# Baked Beans Variant



## Lifter (Oct 16, 2004)

Getting creative with cooking need not mean breaking the bank at the grocery store...here's a little recipe for that humble generic can of beans stuck at the back of the pantry...

eight slices thick cut bacon, cut to 3/" lengths and fried until cooked, but not crisp...

Leaving the fat in the pan, add

One small vidalia onion, diced
3 tablespoons of chopped garlic

saute this at lower heat until onions are transluscent...

add 16 oz can of baked beans; or, even better, the campfire variety with kidney beans added...mix well...

add 1/2 cup ketchup, or BBQ sauce

add 1/3 cup of maple syrup, (or brown sugar, in a pinch!)
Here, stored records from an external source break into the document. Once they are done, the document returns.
/-- Settles O57: the size of a line-exact stream, and of one of its groups. -/
theorem encodedSizeIsBounded : Obligations.EncodedSizeIsBounded := by
  intro W H L pad pic
  refine ⟨(encodedGroups_lineExact pad pic W H L).length_le, fun r hL => ?_⟩
  have hsize := (lineTokens_row pad pic W L r).length_tokenBytes
  rw [tokenBytes_row] at hsize
  exact ⟨hsize.2 hL, hsize.1⟩

/-- Settles O58: each line reads at most two bytes for each of its columns, and writes at most one for each below `W`. -/
theorem decodedSizeIsBounded : Obligations.DecodedSizeIsBounded := by
  intro W H L s rest out h
  obtain ⟨hreads, hwrites, hfills⟩ := frame_sized h
  rw [List.length_nil, Nat.zero_add] at hwrites hfills
  exact ⟨hwrites, hfills, hreads⟩

end Sys2Proof.ListModel
end

section
/-! PROOFS. The statements on the exceptions (60_exceptions.md): how a step can stop, by a fault or a refusal, and the two ends of
the source at which DECODE raises its one exception. -/

namespace Sys2Proof.Machine

/-! ## Setup moves: refused while busy, never faulted -/

theorem whenIdle_of_busy {s : State} (h : s.stat ≠ .idle) (o : Out) : whenIdle s o = .refused .hostMoveWhileBusy := if_neg h

/-- A setup move is for `IDLE` only (10_state.md R29), and it never faults there. -/
theorem hostStep_setup_eq_whenIdle {m : HostMove} (hm : m.isSetup = true) (s : State) :
    ∃ o : Out, hostStep m s = whenIdle s o ∧ ∀ f, o ≠ .fault f := by
  cases m with
  | start | reset | hold | portAnswers | tick => cases hm
  | writePix a v =>
    refine ⟨_, rfl, fun f => ?_⟩
    split
    · nofun
    · nofun
  | _ => exact ⟨_, rfl, nofun⟩

theorem hostStep_setup_of_busy {m : HostMove} {s : State} (hm : m.isSetup = true) (hs : s.stat ≠ .idle) :
    hostStep m s = .refused .hostMoveWhileBusy := by
  obtain ⟨o, ho, -⟩ := hostStep_setup_eq_whenIdle hm s
  rw [ho, whenIdle_of_busy hs]

theorem hostStep_setup_ne_fault {m : HostMove} (hm : m.isSetup = true) (s : State) (f : Fault) :
    hostStep m s ≠ .fault f := by
  obtain ⟨o, ho, hnf⟩ := hostStep_setup_eq_whenIdle hm s
  rw [ho, whenIdle]
  split
  · exact hnf f
  · nofun

/-- A due setup move, of a busy block, is the step, and is refused (60_exceptions.md R222 (d)). -/
theorem step_setup_of_busy {s : State} {m : HostMove} {rest : List HostMove} (hs : s.stat ≠ .idle)
    (hi : s.inbox = m :: rest) (hm : m.isSetup = true) : step s = .refused .hostMoveWhileBusy :=
  (step_of_move hi).trans (hostStep_setup_of_busy hm hs)

/-! ## A launch: refused by the premise that lacks, never faulted -/

theorem execDecode_ne_fault (s : State) (f : Fault) : execDecode s ≠ .fault f := by
  unfold execDecode
  split
  · split
    · nofun
    · nofun
  · nofun

theorem execEncode_ne_fault (s : State) (f : Fault) : execEncode s ≠ .fault f := by
  unfold execEncode
  split
  · split
    · nofun
    · nofun
  · nofun

theorem exec_start_ne_fault (op : BitVec 1) (s : State) (f : Fault) : exec (decodeCommand op) s ≠ .fault f := by
  unfold decodeCommand
  split
  · exact execDecode_ne_fault s f
  · exact execEncode_ne_fault s f

theorem configured_iff (s : State) :
    configured s = true ↔ s.widthSet = true ∧ s.heightSet = true ∧ s.bplSet = true := by
  simp [configured, and_assoc]

theorem launchProblem_of_not_configured {s : State} (h : configured s = false) :
    launchProblem s = some .launchNotConfigured := if_pos h

theorem launchProblem_of_small_buffer {s : State} (hc : configured s = true) (h : s.pixSize < launchArea s) :
    launchProblem s = some .launchBufferTooSmall := by
  simp [launchProblem, bufferFits, hc, h]

theorem launchProblem_of_aliased_ports {s : State} (hc : configured s = true) (hb : launchArea s ≤ s.pixSize)
    (h : s.disjoint = false) : launchProblem s = some .launchPortsAliased := by
  simp [launchProblem, bufferFits, hc, hb, h]

theorem LaunchReady.launchProblem_eq_none {s : State} (h : LaunchReady s) : launchProblem s = none :=
  (launchProblem_none_iff s).mpr ⟨(configured_iff s).mpr ⟨h.width, h.height, h.bpl⟩, h.buffer, h.ports⟩

theorem execEncode_refused {s : State} {r : Refusal} (hs : s.stat = .idle) (h : encodeLaunchProblem s = some r) :
    execEncode s = .refused r := by
  rw [execEncode, if_pos hs, h]

/-- A premise both operations share refuses both (60_exceptions.md R222). -/
theorem exec_decode_encode_refused {s : State} {r : Refusal} (hs : s.stat = .idle) (h : launchProblem s = some r) :
    exec .decode s = .refused r ∧ exec .encode s = .refused r := by
  refine ⟨?_, execEncode_refused hs (by rw [encodeLaunchProblem, h])⟩
  rw [exec, execDecode, if_pos hs, h]

theorem inputWritten_eq_false {s : State} {a : Nat} (ha : a < launchArea s) (h : Memory.read s.pix a = none) :
    inputWritten s = false := by
  rw [← Bool.not_eq_true, inputWritten, writtenBelow_iff]
  intro hall
  simpa [h] using hall a ha

/-! ## The end of the source (60_exceptions.md R210, R216) -/

/-- Where the source, which answers, holds no whole token, DEC holds on no port: nothing is to be written. -/
theorem decodeWaits_false_of_exhausted {s t : State} {c : Cause} (hsrc : s.srcAnswers = true)
    (hf : fetchToken s = .exhausted c t) : decodeWaits s = false := by
  have hnone : holdsToken s = false := by rw [holdsToken, hf]
  simp [decodeWaits, hsrc, hnone]

/-- A fetch that comes to the end of the source raises the exception. -/
theorem step_of_exhausted {s t : State} {c : Cause} (hb : BlockMoves s) (hs : s.stat = .busyDec) (hrow : s.row < s.H.toNat)
    (hcol : s.col < s.L.toNat) (hsrc : s.srcAnswers = true)
    (hf : fetchToken { s with inbox := s.inbox.tail } = .exhausted c t) : step s = .next (raiseSourceExhausted c t) := by
  have hfree : decodeWaits s = false :=
    (decodeWaits_inbox s s.inbox.tail).symm.trans (decodeWaits_false_of_exhausted hsrc hf)
  rw [step_of_busyDec hb hs hfree, decodeStep, if_pos hrow, if_pos hcol, hf]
(you're continuing stirring? GOOD!)

Add a half of a large pepper, cleaned, hulled, deseeded, and diced...I'll leave it to your taste if you want it green (sweet), red (sweet) or if you wish to venture into hot peppers...

Add 1 cup of finely ground applesauce...

Sprinkle with cayenne (to taste!)

A meal in itself, it is an accompaniment to just about anything...I like to cook up a batch and pour into thermoses when heading up the lake for spring trout fishing, and serving with said fresh fried trout (see Cottage Country North Exigencies in the seafood section!) as a shore lunch, with either beer or really cheap sparkling red wine, and chunks of cheddar cheese with a bit of ham garlic sausage (in the case the fish aren't biting!)
but its a good sub-in for dinner where you have a pile of dribs and drabs around, and nothing jumping out at you to build the dinner from...(if you want to know where I get to holiday, go to www.hawk-lake.com, we are lucky enough to have cottages there, that we don't have to pay the outrageous costs that the Lodge charges...but you'll get the idea of "shore lunch", where you can ground your boat, set your beercan lines, break up the native pine and birch for a fire, fillet and fry your catch...

Lifter


----------



## Audeo (Oct 17, 2004)

Lifter, I meant to respond when I first saw this recipe that clearly takes "doctored beans" to an entirely new level.  This sounds so good and today is the day I'm going to give it a whirl.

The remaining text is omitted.